-- ==== Sys2Proof/Machine/Control.lean ====
section
/-! DEFINITION. Control: branches, calls, loops, exit, joins, YIELD, NOP, CMARK and WBASE (R52, R155 to R169). -/

namespace Sys2Proof.Machine

open Host (Outcome)

/-- The guard of a Form J instruction: GN and GP (R67). -/
def guardJ (n : BitVec 1) (g : BitVec 3) : BitVec 4 := n ++ g

/-- A branch offset in bytes: 4 × sext(OFF22). -/
def offJ (o : BitVec 22) : DWord := 4 * o.signExtend 64

/-- BRA (R156). -/
def execBra (x : Exts) (n : BitVec 1) (g : BitVec 3) (o : BitVec 22) (s : State) : Outcome State Fault Refusal :=
  match s.pathG x (guardJ n g) with
  | none => .fault .noIssue
  | some p =>
    .next (s.finishIssue p.core p.slot p.next [] p.off p.next p.L (fun _ => p.base + offJ o))

/-- The call depth that a group's kernel may reach (R100, R158). -/
def State.callmax (s : State) (g : Group) : Nat :=
  match s.teamOf g with
  | some t => t.callmax
  | none => s.keeperCallmax

/-- The push of R158 for lanes with a target, beside lanes that have trapped already: CALLDEPTH at CALLMAX, else the
return offset is pushed and the lane goes to its target; an error of the return area shows at the RET alone (log 12). The
lanes with a false guard complete. -/
def State.call (s : State) (p : Path) (traps : List (Nat × SvcRecord)) (lanes : Word) (target : Nat → DWord) : State :=
  let cm := s.callmax p.g
  let full := maskOf (fun j => lanes.getLsbD j && cm ≤ (p.g.lane j).rets.length)
  let ok := lanes &&& ~~~full
  let ret := s.pcOff p.g p.next
  let s := s.modGroup p.core p.slot (fun g => g.modLanes ok (fun _ l => { l with rets := ret :: l.rets }))
  s.finishIssue p.core p.slot p.next (traps ++ allLanes full { code := 0x0F, sub := 0, auxa := BitVec.ofNat 64 cm })
    p.off p.next ok target

/-- CALL (R158). -/
def execCall (x : Exts) (n : BitVec 1) (g : BitVec 3) (o : BitVec 22) (s : State) : Outcome State Fault Refusal :=
  match s.pathG x (guardJ n g) with
  | none => .fault .noIssue
  | some p => .next (s.call p [] p.L (fun _ => p.base + offJ o))

/-- The targets of BRI and CALLI: MISALIGN where the offset is not a multiple of 4 (R157). -/
def State.indirect (s : State) (x : Exts) (a : BitVec 7)
    (go : State → Path → List (Nat × SvcRecord) → Word → (Nat → DWord) → State) : Outcome State Fault Refusal :=
  match s.path x with
  | none => .fault .noIssue
  | some p =>
    if !p.g.hasRegs (vuse (Exts.uniA x) a 1) then .next (s.trapAll p noReg)
    else
      let off := fun j => p.g.srcA x a j
      let bad := maskOf (fun j => p.L.getLsbD j && (off j).toNat % 4 ≠ 0)
      let tb := (s.textOf p.g).1
      .next (go s p (allLanes bad { code := 0x03, auxa := 4 }) (p.L &&& ~~~bad) (fun j => tb + (off j).setWidth 64))

/-- BRI (R157). -/
def execBri (x : Exts) (a : BitVec 7) (s : State) : Outcome State Fault Refusal :=
  s.indirect x a (fun s p traps lanes target => s.finishIssue p.core p.slot p.next traps p.off p.next lanes target)

/-- CALLI (R158). -/
def execCalli (x : Exts) (a : BitVec 7) (s : State) : Outcome State Fault Refusal :=
  s.indirect x a (fun s p traps lanes target => s.call p traps lanes target)

/-- Where the entry that RET pops for a lane stands: CALLMAX × 128 bytes for each group, one word a lane and depth; the
keeper has no such area (R160, log 12). -/
def State.retEntry (s : State) (g : Group) (j : Nat) : Option Nat :=
  (s.teamOf g).map (fun t =>
    t.ctx.retBase + Config.returnArea t.id g.groupId + 128 * ((g.lane j).rets.length - 1) + 4 * j)

/-- What a lane's RET raises: CALLDEPTH at depth 0 (R159), MEMERR where the reading of its entry meets a
lasting error, with ADDR 0 (R160, R328, log 12). -/
def State.retTrap (s : State) (g : Group) (j : Nat) : Option SvcRecord :=
  if (g.lane j).rets = [] then some { code := 0x0F, sub := 1, auxa := BitVec.ofNat 64 (s.callmax g) }
  else match s.retEntry g j with
    | some a => if s.readFails a then
        some { code := 0x0B, sub := 1, kind := 1, auxa := BitVec.ofNat 64 (a / 32 * 32) } else none
    | none => none

/-- RET (R159). -/
def execRet (x : Exts) (s : State) : Outcome State Fault Refusal :=
  match s.path x with
  | none => .fault .noIssue
  | some p =>
    let traps := (lanesOf p.L).filterMap (fun j => (s.retTrap p.g j).map (fun r => (j, r)))
    let ok := maskOf (fun j => p.L.getLsbD j && (s.retTrap p.g j).isNone)
    let tb := (s.textOf p.g).1
    let s := s.noteReads ((lanesOf ok).filterMap (s.retEntry p.g))
    let s := s.modGroup p.core p.slot (fun g => g.modLanes ok (fun _ l => { l with rets := l.rets.drop 1 }))
    .next ((s.finishIssue p.core p.slot p.next traps p.off p.next ok
      (fun j => tb + ((p.g.lane j).rets.headD 0).setWidth 64)).retireFor traps)

/-- EXIT (R161): from the next opportunity on, the registers of the lanes that end read as zero to the others. -/
def execExit (x : Exts) (s : State) : Outcome State Fault Refusal :=
  match s.path x with
  | none => .fault .noIssue
  | some p =>
    let s := s.complete p.core p.slot p.off p.next
    .next (if p.L = 0 then s
      else (s.modGroup p.core p.slot (fun g => { g with ended := g.ended ||| p.L })).exitLanes p.core p.slot p.L)

/-- LOOP and LOOPI with a count (R163). -/
def State.loop (s : State) (x : Exts) (d : BitVec 7) (i : BitVec 12) (count : Group → Word) :
    Outcome State Fault Refusal :=
  match s.path x with
  | none => .fault .noIssue
  | some p =>
    if p.L = 0 then .next (s.complete p.core p.slot p.I p.next)
    else
      let n := count p.g
      let e := p.base + 4 * i.setWidth 64
      let skip := n = 0 || e = p.next
      let s := s.modGroup p.core p.slot (fun g =>
        { g with lc := upd g.lc d.toNat (fun _ => { count := if skip then 0 else n, start := p.next, stop := e }) })
      if skip && e ≠ p.next then
        .next (s.finishIssue p.core p.slot p.next [] p.off p.next p.L (fun _ => e))
      else .next (s.complete p.core p.slot p.I p.next)

/-- LOOP: the count is S[A] bits [31:0]. -/
def execLoop (x : Exts) (d a : BitVec 7) (i : BitVec 12) (s : State) : Outcome State Fault Refusal :=
  s.loop x d i (fun g => (g.rs a.toNat).setWidth 32)

/-- LOOPI: the count is the field A. -/
def execLoopi (x : Exts) (d a : BitVec 7) (i : BitVec 12) (s : State) : Outcome State Fault Refusal :=
  s.loop x d i (fun _ => a.setWidth 32)

/-- Parks lanes for a cause, at their own PCs. -/
def State.park (s : State) (core slot : Nat) (lanes : Word) (after : DWord) (c : Nat → ParkCause) : State :=
  s.modGroup core slot (fun g => g.modLanes lanes (fun j l => { l with st := .park (c j), after := after, issue := lanes }))

/-- CJOIN (R52, R167). -/
def execCjoin (x : Exts) (a : BitVec 7) (s : State) : Outcome State Fault Refusal :=
  match s.path x with
  | none => .fault .noIssue
  | some p =>
    let m := (p.g.rs a.toNat).setWidth 32
    .next ((s.park p.core p.slot p.L p.next (fun _ => .join a.toNat m)).complete p.core p.slot p.off p.next)

/-- Parked lanes complete their instruction, path by path: the lanes with one completion point make one path. -/
def State.completeParked (s : State) (core slot : Nat) (lanes : Word) : State :=
  match s.group? core slot with
  | none => s
  | some g =>
    (dedup ((lanesOf lanes).map (fun j => (g.lane j).after))).foldl (fun s e =>
      let path := maskOf (fun j => lanes.getLsbD j && (g.lane j).after = e)
      (s.sequential core slot path e).stepClasses core slot path (fun j => (g.lane j).issue)) s

/-- The lanes of a group that a join releases: every lane of the mask is at a CJOIN on the same register, EXIT or NONE. -/
def Group.joinReady (g : Group) : Word :=
  maskOf (fun j =>
    match (g.lane j).st with
    | .park (.join r m) => (lanesOf m).all (fun i =>
        match (g.lane i).st with
        | .park (.join r' _) => r' = r
        | .exit => true
        | .none => true
        | _ => false)
    | _ => false)

/-- JOIN_RELEASE (R52): the lanes released in one cycle leave together; none while the core has stopped for them (R61). -/
def execJoinRelease (core slot : Nat) (s : State) : Outcome State Fault Refusal :=
  match s.group? core slot with
  | none => .next s
  | some g => .next (if s.isStopped g then s else s.completeParked core slot g.joinReady)

/-- YIELD (R50, R168). -/
def execYield (x : Exts) (s : State) : Outcome State Fault Refusal :=
  s.plain x [] (fun g L => g.modLanes L (fun _ l => { l with yield := 16 }))

/-- NOP (R168). -/
def execNop (x : Exts) (s : State) : Outcome State Fault Refusal := s.plain x [] (fun g _ => g)

/-- CMARK (R52, R167). -/
def execCmark (x : Exts) (d : BitVec 7) (s : State) : Outcome State Fault Refusal :=
  s.plain x [] (fun g L => g.ws d.toNat (L.setWidth 64))

/-- WBASE (R169). -/
def execWbase (x : Exts) (i : BitVec 12) (s : State) : Outcome State Fault Refusal :=
  match s.path x with
  | none => .fault .noIssue
  | some p =>
    let b : Int := p.g.wbase + i.toInt
    if p.L ≠ 0 ∧ (b < 0 ∨ 508 < b) then .next (s.trapAll p { code := 0x05, sub := 4 })
    else s.plain x [] (fun g _ => { g with wbase := b.toNat })

end Sys2Proof.Machine
end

== WORK INSTRUCTION ==
Exactly repeat the lines above, from the opening line through the one with "none => s.keeperCallmax", and include nothing else.

== SOLUTION BELOW ==
-- ==== Sys2Proof/Machine/Control.lean ====
section
/-! DEFINITION. Control: branches, calls, loops, exit, joins, YIELD, NOP, CMARK and WBASE (R52, R155 to R169). -/

namespace Sys2Proof.Machine

open Host (Outcome)

/-- The guard of a Form J instruction: GN and GP (R67). -/
def guardJ (n : BitVec 1) (g : BitVec 3) : BitVec 4 := n ++ g

/-- A branch offset in bytes: 4 × sext(OFF22). -/
def offJ (o : BitVec 22) : DWord := 4 * o.signExtend 64

/-- BRA (R156). -/
def execBra (x : Exts) (n : BitVec 1) (g : BitVec 3) (o : BitVec 22) (s : State) : Outcome State Fault Refusal :=
  match s.pathG x (guardJ n g) with
  | none => .fault .noIssue
  | some p =>
    .next (s.finishIssue p.core p.slot p.next [] p.off p.next p.L (fun _ => p.base + offJ o))

/-- The call depth that a group's kernel may reach (R100, R158). -/
def State.callmax (s : State) (g : Group) : Nat :=
  match s.teamOf g with
  | some t => t.callmax
  | none => s.keeperCallmax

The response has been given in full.